WORK ORDER ->
Please retype the material beneath this task exactly, starting with its first line and finishing with the line containing "theorem ownSwap_outside (p".

------------------------------

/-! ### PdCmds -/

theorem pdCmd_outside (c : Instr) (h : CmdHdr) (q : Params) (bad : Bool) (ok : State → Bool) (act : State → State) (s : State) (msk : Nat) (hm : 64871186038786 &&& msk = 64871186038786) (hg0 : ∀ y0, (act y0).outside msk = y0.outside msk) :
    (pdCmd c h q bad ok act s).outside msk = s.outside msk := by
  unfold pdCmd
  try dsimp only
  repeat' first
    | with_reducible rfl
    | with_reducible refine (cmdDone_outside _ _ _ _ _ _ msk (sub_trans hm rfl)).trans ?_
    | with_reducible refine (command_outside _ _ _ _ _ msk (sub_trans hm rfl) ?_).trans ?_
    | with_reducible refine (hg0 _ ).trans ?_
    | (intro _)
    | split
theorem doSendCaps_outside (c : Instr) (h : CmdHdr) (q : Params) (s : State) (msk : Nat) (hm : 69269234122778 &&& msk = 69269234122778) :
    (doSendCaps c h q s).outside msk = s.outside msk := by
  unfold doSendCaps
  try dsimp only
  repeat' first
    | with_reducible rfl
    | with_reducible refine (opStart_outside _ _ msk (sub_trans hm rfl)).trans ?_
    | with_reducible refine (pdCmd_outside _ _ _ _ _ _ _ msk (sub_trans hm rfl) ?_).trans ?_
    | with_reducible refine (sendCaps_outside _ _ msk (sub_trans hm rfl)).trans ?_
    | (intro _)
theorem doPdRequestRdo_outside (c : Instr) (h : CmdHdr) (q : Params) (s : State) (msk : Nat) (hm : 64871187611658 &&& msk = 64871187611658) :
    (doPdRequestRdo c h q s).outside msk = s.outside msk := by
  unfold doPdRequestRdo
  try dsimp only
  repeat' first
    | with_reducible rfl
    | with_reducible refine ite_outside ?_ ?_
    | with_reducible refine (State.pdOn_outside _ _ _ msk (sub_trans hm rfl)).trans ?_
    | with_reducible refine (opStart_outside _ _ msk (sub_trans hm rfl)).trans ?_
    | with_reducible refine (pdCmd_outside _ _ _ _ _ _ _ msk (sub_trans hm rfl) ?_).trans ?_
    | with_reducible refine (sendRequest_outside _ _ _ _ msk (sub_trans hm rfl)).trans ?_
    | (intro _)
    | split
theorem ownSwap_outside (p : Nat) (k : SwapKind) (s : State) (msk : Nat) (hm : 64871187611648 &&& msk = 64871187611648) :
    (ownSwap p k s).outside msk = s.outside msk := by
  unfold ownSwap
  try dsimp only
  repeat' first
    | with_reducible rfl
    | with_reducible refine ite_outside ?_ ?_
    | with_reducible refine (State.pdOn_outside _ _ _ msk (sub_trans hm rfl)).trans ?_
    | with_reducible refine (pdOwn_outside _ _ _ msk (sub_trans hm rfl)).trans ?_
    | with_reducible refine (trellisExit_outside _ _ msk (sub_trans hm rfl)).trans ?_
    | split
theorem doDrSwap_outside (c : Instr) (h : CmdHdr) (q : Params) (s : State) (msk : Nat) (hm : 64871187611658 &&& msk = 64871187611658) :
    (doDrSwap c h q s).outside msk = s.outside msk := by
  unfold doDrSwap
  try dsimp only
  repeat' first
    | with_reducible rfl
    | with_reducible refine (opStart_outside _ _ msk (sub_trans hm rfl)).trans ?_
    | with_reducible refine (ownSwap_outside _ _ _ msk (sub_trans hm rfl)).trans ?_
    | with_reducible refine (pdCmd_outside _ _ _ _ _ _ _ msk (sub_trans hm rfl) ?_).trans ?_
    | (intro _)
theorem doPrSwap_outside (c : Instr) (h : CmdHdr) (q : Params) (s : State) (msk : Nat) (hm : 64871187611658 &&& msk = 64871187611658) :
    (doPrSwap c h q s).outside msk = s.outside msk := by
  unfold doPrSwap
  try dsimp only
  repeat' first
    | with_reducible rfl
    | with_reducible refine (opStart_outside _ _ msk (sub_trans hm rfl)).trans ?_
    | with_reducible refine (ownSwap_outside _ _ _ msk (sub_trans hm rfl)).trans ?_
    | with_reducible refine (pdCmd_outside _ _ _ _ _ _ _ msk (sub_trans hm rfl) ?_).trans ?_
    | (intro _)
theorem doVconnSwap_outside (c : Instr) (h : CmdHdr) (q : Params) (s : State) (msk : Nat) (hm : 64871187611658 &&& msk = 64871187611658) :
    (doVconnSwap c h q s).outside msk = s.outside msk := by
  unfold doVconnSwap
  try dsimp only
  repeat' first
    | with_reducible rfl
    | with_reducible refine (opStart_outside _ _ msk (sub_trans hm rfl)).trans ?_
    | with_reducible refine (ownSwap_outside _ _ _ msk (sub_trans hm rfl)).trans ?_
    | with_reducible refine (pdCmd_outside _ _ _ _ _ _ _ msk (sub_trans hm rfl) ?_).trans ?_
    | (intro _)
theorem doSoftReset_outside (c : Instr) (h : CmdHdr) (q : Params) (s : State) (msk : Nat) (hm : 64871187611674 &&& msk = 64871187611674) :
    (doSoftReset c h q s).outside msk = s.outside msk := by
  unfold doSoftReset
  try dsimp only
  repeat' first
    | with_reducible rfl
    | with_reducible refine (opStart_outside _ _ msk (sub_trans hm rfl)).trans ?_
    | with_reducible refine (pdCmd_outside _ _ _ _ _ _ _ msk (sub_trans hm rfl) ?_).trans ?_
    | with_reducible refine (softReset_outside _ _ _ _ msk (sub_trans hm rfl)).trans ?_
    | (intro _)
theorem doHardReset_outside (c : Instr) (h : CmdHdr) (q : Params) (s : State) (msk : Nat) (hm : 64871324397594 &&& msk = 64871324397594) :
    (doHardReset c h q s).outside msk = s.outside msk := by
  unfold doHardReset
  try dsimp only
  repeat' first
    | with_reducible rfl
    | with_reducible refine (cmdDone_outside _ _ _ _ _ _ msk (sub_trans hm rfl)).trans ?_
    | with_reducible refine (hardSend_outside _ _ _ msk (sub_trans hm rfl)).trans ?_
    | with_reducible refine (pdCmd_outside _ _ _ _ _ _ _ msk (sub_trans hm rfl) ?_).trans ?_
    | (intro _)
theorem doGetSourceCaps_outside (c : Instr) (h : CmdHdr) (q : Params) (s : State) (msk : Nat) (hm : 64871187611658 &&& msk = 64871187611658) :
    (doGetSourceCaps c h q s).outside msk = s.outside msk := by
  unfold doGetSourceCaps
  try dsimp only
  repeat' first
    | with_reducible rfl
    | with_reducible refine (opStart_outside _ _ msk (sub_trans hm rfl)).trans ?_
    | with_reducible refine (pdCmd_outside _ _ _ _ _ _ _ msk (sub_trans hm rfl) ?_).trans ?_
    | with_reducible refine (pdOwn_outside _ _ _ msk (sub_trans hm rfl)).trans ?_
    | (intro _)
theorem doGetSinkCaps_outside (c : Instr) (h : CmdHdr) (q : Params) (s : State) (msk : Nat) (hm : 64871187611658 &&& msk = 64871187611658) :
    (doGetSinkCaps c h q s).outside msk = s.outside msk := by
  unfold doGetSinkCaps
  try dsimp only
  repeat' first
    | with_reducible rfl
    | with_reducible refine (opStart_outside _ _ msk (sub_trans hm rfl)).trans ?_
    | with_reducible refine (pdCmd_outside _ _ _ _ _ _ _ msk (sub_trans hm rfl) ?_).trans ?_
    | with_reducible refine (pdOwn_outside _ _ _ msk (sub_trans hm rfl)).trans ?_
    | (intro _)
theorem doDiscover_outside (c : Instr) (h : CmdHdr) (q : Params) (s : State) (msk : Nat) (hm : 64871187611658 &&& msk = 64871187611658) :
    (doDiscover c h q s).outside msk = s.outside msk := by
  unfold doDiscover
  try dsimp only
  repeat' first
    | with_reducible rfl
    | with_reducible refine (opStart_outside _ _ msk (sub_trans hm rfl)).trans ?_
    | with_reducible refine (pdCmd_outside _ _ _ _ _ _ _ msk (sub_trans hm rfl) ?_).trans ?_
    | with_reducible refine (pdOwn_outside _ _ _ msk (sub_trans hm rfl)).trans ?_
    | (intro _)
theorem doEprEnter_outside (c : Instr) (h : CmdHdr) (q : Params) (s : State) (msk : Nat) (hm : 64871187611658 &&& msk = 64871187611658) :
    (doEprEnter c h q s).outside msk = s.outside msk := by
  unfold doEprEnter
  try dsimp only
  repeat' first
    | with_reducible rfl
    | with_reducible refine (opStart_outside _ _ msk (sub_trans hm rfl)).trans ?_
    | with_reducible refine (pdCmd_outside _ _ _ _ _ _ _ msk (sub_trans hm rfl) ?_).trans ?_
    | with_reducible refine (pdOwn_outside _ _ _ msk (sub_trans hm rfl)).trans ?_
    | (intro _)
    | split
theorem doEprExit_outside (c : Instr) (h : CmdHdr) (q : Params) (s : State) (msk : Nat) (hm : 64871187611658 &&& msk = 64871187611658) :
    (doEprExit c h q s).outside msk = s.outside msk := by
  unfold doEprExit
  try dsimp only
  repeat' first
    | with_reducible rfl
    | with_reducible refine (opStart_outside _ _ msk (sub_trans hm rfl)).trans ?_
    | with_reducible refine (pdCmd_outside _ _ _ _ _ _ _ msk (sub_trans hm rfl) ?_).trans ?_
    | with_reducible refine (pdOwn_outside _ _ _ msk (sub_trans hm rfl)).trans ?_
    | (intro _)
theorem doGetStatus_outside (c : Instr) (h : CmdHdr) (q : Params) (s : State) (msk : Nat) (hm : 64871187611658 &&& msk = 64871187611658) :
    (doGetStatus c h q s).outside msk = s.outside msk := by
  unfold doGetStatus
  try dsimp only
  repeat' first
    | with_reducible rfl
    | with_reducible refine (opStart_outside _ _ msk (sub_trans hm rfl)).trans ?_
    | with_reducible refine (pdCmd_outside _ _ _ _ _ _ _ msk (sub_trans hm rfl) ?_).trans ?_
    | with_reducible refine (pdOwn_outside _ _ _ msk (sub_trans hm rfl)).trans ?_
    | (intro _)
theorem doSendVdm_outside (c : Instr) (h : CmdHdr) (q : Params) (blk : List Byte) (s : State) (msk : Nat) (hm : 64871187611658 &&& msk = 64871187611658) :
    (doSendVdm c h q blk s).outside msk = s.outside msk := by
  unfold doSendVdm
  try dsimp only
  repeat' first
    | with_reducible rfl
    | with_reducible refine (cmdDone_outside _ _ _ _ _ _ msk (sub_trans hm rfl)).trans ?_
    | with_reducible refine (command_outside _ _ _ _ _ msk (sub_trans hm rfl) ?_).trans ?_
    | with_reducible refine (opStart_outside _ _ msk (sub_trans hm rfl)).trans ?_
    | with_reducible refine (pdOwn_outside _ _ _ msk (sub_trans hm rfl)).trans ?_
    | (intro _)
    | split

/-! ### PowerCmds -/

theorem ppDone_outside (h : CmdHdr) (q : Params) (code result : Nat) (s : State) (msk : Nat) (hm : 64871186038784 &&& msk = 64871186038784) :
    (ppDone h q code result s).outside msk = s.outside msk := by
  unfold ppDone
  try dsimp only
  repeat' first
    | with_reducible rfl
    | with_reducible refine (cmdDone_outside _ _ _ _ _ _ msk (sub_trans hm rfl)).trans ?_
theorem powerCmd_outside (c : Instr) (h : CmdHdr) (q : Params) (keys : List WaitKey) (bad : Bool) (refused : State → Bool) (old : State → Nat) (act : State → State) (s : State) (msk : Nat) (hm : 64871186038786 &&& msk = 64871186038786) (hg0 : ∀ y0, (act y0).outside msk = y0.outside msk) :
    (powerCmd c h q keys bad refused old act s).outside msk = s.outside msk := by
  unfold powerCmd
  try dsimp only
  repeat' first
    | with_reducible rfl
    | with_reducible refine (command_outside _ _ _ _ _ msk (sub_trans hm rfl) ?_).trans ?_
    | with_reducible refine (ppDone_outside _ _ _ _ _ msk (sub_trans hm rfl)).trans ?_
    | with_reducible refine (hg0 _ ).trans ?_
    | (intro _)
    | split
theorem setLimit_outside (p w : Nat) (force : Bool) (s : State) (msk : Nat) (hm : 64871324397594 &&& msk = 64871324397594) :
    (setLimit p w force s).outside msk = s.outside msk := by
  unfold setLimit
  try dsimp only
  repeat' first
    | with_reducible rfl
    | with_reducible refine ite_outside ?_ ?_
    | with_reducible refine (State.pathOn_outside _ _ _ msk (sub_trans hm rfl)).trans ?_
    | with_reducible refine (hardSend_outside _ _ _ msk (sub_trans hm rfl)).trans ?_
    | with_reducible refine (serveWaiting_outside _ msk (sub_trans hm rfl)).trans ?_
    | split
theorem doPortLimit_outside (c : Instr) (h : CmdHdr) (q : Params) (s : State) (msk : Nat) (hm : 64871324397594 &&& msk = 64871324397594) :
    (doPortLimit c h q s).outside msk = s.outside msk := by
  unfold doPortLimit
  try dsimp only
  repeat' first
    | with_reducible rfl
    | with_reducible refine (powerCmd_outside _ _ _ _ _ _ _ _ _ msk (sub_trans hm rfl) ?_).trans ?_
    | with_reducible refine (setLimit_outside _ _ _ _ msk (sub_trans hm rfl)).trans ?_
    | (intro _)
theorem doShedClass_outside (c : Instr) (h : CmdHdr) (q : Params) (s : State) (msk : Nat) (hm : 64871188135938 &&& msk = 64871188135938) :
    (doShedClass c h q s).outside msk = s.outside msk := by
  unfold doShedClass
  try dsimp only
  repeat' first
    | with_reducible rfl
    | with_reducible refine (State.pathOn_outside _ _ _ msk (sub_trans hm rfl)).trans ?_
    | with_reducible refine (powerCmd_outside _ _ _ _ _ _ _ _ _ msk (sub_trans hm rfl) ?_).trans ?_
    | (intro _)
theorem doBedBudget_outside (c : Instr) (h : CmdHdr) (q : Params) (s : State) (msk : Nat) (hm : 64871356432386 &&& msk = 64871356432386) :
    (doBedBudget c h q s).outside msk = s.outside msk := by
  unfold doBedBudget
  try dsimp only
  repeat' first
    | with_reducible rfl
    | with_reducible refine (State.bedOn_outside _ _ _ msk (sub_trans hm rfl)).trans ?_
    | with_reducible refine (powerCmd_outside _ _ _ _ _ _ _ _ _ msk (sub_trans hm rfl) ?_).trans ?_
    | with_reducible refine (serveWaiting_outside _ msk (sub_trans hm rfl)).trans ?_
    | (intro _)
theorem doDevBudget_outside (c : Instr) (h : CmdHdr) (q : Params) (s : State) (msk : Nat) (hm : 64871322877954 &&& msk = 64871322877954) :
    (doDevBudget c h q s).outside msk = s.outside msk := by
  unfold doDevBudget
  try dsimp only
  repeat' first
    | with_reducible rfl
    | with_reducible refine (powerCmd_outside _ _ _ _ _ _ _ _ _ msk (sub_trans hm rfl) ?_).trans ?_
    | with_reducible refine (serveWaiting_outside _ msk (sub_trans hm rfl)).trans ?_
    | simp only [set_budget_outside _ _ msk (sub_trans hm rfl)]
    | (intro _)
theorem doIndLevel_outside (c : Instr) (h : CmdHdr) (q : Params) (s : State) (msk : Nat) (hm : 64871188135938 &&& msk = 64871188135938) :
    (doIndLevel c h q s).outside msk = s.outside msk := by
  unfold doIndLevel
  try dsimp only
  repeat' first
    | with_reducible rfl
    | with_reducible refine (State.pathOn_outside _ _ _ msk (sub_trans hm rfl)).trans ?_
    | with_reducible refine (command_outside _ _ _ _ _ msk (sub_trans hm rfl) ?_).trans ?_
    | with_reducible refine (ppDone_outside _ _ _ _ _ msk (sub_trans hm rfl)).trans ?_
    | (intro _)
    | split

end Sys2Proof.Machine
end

------------------------------

RESULT ->
/-! ### PdCmds -/

theorem pdCmd_outside (c : Instr) (h : CmdHdr) (q : Params) (bad : Bool) (ok : State → Bool) (act : State → State) (s : State) (msk : Nat) (hm : 64871186038786 &&& msk = 64871186038786) (hg0 : ∀ y0, (act y0).outside msk = y0.outside msk) :
    (pdCmd c h q bad ok act s).outside msk = s.outside msk := by
  unfold pdCmd
  try dsimp only
  repeat' first
    | with_reducible rfl
    | with_reducible refine (cmdDone_outside _ _ _ _ _ _ msk (sub_trans hm rfl)).trans ?_
    | with_reducible refine (command_outside _ _ _ _ _ msk (sub_trans hm rfl) ?_).trans ?_
    | with_reducible refine (hg0 _ ).trans ?_
    | (intro _)
    | split
theorem doSendCaps_outside (c : Instr) (h : CmdHdr) (q : Params) (s : State) (msk : Nat) (hm : 69269234122778 &&& msk = 69269234122778) :
    (doSendCaps c h q s).outside msk = s.outside msk := by
  unfold doSendCaps
  try dsimp only
  repeat' first
    | with_reducible rfl
    | with_reducible refine (opStart_outside _ _ msk (sub_trans hm rfl)).trans ?_
    | with_reducible refine (pdCmd_outside _ _ _ _ _ _ _ msk (sub_trans hm rfl) ?_).trans ?_
    | with_reducible refine (sendCaps_outside _ _ msk (sub_trans hm rfl)).trans ?_
    | (intro _)
theorem doPdRequestRdo_outside (c : Instr) (h : CmdHdr) (q : Params) (s : State) (msk : Nat) (hm : 64871187611658 &&& msk = 64871187611658) :
    (doPdRequestRdo c h q s).outside msk = s.outside msk := by
  unfold doPdRequestRdo
  try dsimp only
  repeat' first
    | with_reducible rfl
    | with_reducible refine ite_outside ?_ ?_
    | with_reducible refine (State.pdOn_outside _ _ _ msk (sub_trans hm rfl)).trans ?_
    | with_reducible refine (opStart_outside _ _ msk (sub_trans hm rfl)).trans ?_
    | with_reducible refine (pdCmd_outside _ _ _ _ _ _ _ msk (sub_trans hm rfl) ?_).trans ?_
    | with_reducible refine (sendRequest_outside _ _ _ _ msk (sub_trans hm rfl)).trans ?_
    | (intro _)
    | split
theorem ownSwap_outside (p : Nat) (k : SwapKind) (s : State) (msk : Nat) (hm : 64871187611648 &&& msk = 64871187611648) :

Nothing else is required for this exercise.